However with the double dual there is a specific isomorphism that is always there. Nothing extra such as an inner product is needed. If ##v## is an element of ##V## then the natural double dual vector is

##v^{**}(w^{*})=w^{*}(v)## where ##w^{*}## is any dual vector.
Thank you, I'm aware of this in general, as well as the likes of the Musical Isomorphism. I'm just curious as to what property /result follows from vector spaces being naturally isomorphic that doesn't follow when they're just " plain" isomorphic ( in the f.d case, being of the same dimension) .
 
  • #15
WWGD said:
Thank you, I'm aware of this in general, as well as the likes of the Musical Isomorphism. I'm just curious as to what property /result follows from vector spaces being naturally isomorphic that doesn't follow when they're just " plain" isomorphic ( in the f.d case, being of the same dimension) .
That is a great question. I am not sure how to think about it but maybe we can come up with some ideas.

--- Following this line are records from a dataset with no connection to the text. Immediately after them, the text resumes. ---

-- ==== Sys2Proof/Word.lean ====
section
/-! DEFINITION. The two value widths of the engine (R9, R13): 32-bit words and 8-bit bytes. Word
arithmetic is BitVec arithmetic, which wraps modulo 2^32 as R13 and R172 say. -/

namespace Sys2Proof

/-- A byte: 8 bits (R9). -/
abbrev Byte := BitVec 8

/-- A register, address, displacement or program counter: 32 bits (R9, R13). -/
abbrev Word := BitVec 32

end Sys2Proof
end

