-- ==== Sys2Proof/Machine/Core.lean ====
section
/-! DEFINITION. The machine as the host's interface takes it. -/

def Sys2Proof.core : Host.Core :=
  { State := Sys2Proof.Machine.State
    Fault := Sys2Proof.Machine.Fault
    Refusal := Sys2Proof.Machine.Refusal
    step := Sys2Proof.Machine.step
    reset := Sys2Proof.Machine.State.reset }
end

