-- ==== Sys2Proof/Laws/Bits.lean ====
section
/-! SUPPORT. The laws of byte order, byte lanes and ModRM fields. -/

namespace Sys2Proof

/-- R51, bit by bit. -/
theorem getLsbD_le32 (b0 b1 b2 b3 : Byte) (i : Nat) :
    (le32 b0 b1 b2 b3).getLsbD i =
      if i < 8 then b0.getLsbD i else if i < 16 then b1.getLsbD (i - 8)
      else if i < 24 then b2.getLsbD (i - 16) else b3.getLsbD (i - 24) := by
  have e := BitVec.getLsbD_append (x := b3 ++ b2 ++ b1) (y := b0) (i := i)
  refine e.trans ?_
  rw [BitVec.getLsbD_append, BitVec.getLsbD_append, Nat.sub_sub, Nat.sub_sub]
  by_cases h8 : i < 8
  · simp [h8]
  · by_cases h16 : i < 16
    · have : i - 8 < 8 := by omega
      simp [*]
    · have n1 : ¬ (i - 8 < 8) := by omega
      by_cases h24 : i < 24
      · have : i - 16 < 8 := by omega
        simp [*]
      · have n2 : ¬ (i - 16 < 8) := by omega
        simp [*]


theorem getLsbD_byteOf (w : Word) (k i : Nat) :
    (byteOf w k).getLsbD i = (decide (i < 8) && w.getLsbD (8 * k + i)) := by
  simp [byteOf]


/-- R51: a value stored as four bytes and read back. -/
@[simp] theorem le32_bytes (w : Word)  : le32 (byteOf w 0) (byteOf w 1) (byteOf w 2) (byteOf w 3) = w := by
  apply BitVec.eq_of_getLsbD_eq
  intro i hi
  simp only [getLsbD_le32, getLsbD_byteOf]
  split_ifs with h1 h2 h3
  · simp [h1]
  · have e : 8 * 1 + (i - 8) = i := by omega
    have : i - 8 < 8 := by omega
    simp [*]
  · have e : 8 * 2 + (i - 16) = i := by omega
    have : i - 16 < 8 := by omega
    simp [*]
  · have e : 8 * 3 + (i - 24) = i := by omega
    have : i - 24 < 8 := by omega
    simp [*]

/-- R60: the byte lanes of a 32-bit value. -/
theorem byteOf_le32 (b0 b1 b2 b3 : Byte) (k : Nat) (hk : k < 4) :
    byteOf (le32 b0 b1 b2 b3) k = [b0, b1, b2, b3][k] := by
  apply BitVec.eq_of_getLsbD_eq
  intro i hi
  rw [getLsbD_byteOf, getLsbD_le32]
  have : k = 0 ∨ k = 1 ∨ k = 2 ∨ k = 3 := by omega
  rcases this with rfl | rfl | rfl | rfl
  · simp [hi]
  · have e1 : 8 + i < 16 := by omega
    simp [hi, e1]
  · have e1 : ¬ 16 + i < 8 := by omega
    have e2 : 16 + i < 24 := by omega
    simp [hi, e1, e2]
  · have e1 : ¬ 24 + i < 8 := by omega
    have e2 : ¬ 24 + i < 16 := by omega
    simp [hi, e1, e2]

/-! ### ModRM fields (R82) -/

@[simp] theorem modrm_mode (m : BitVec 2) (g r : BitVec 3) : modrmMode (modrmByte m g r) = m := by
  revert m g r; decide

@[simp] theorem modrm_reg (m : BitVec 2) (g r : BitVec 3) : modrmReg (modrmByte m g r) = g := by
  revert m g r; decide

@[simp] theorem modrm_rm (m : BitVec 2) (g r : BitVec 3) : modrmRm (modrmByte m g r) = r := by
  revert m g r; decide

@[simp] theorem modrmByte_fields (b : Byte) : modrmByte (modrmMode b) (modrmReg b) (modrmRm b) = b := by
  revert b; decide

end Sys2Proof
end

For starters, the equation ##v^{**}(w^{*})=w^{*}(v)## defines a bilinear pairing ##V×V^{*}→F## (##F## is the field of scalars) in which for each fixed dual vector one gets a linear map of ##V## into the base field ##F## and for each element of ##V## one gets a linear map of ##V^{*}## into ##F##. Each vector in ##V## is both itself and a double dual vector at the same time.

For two arbitrary vector spaces of the same dimension no such pairing automatically exists.

In some sense this pairing says that ##V## and ##V^{**}## are the same vector space. This is more than just an isomorphism.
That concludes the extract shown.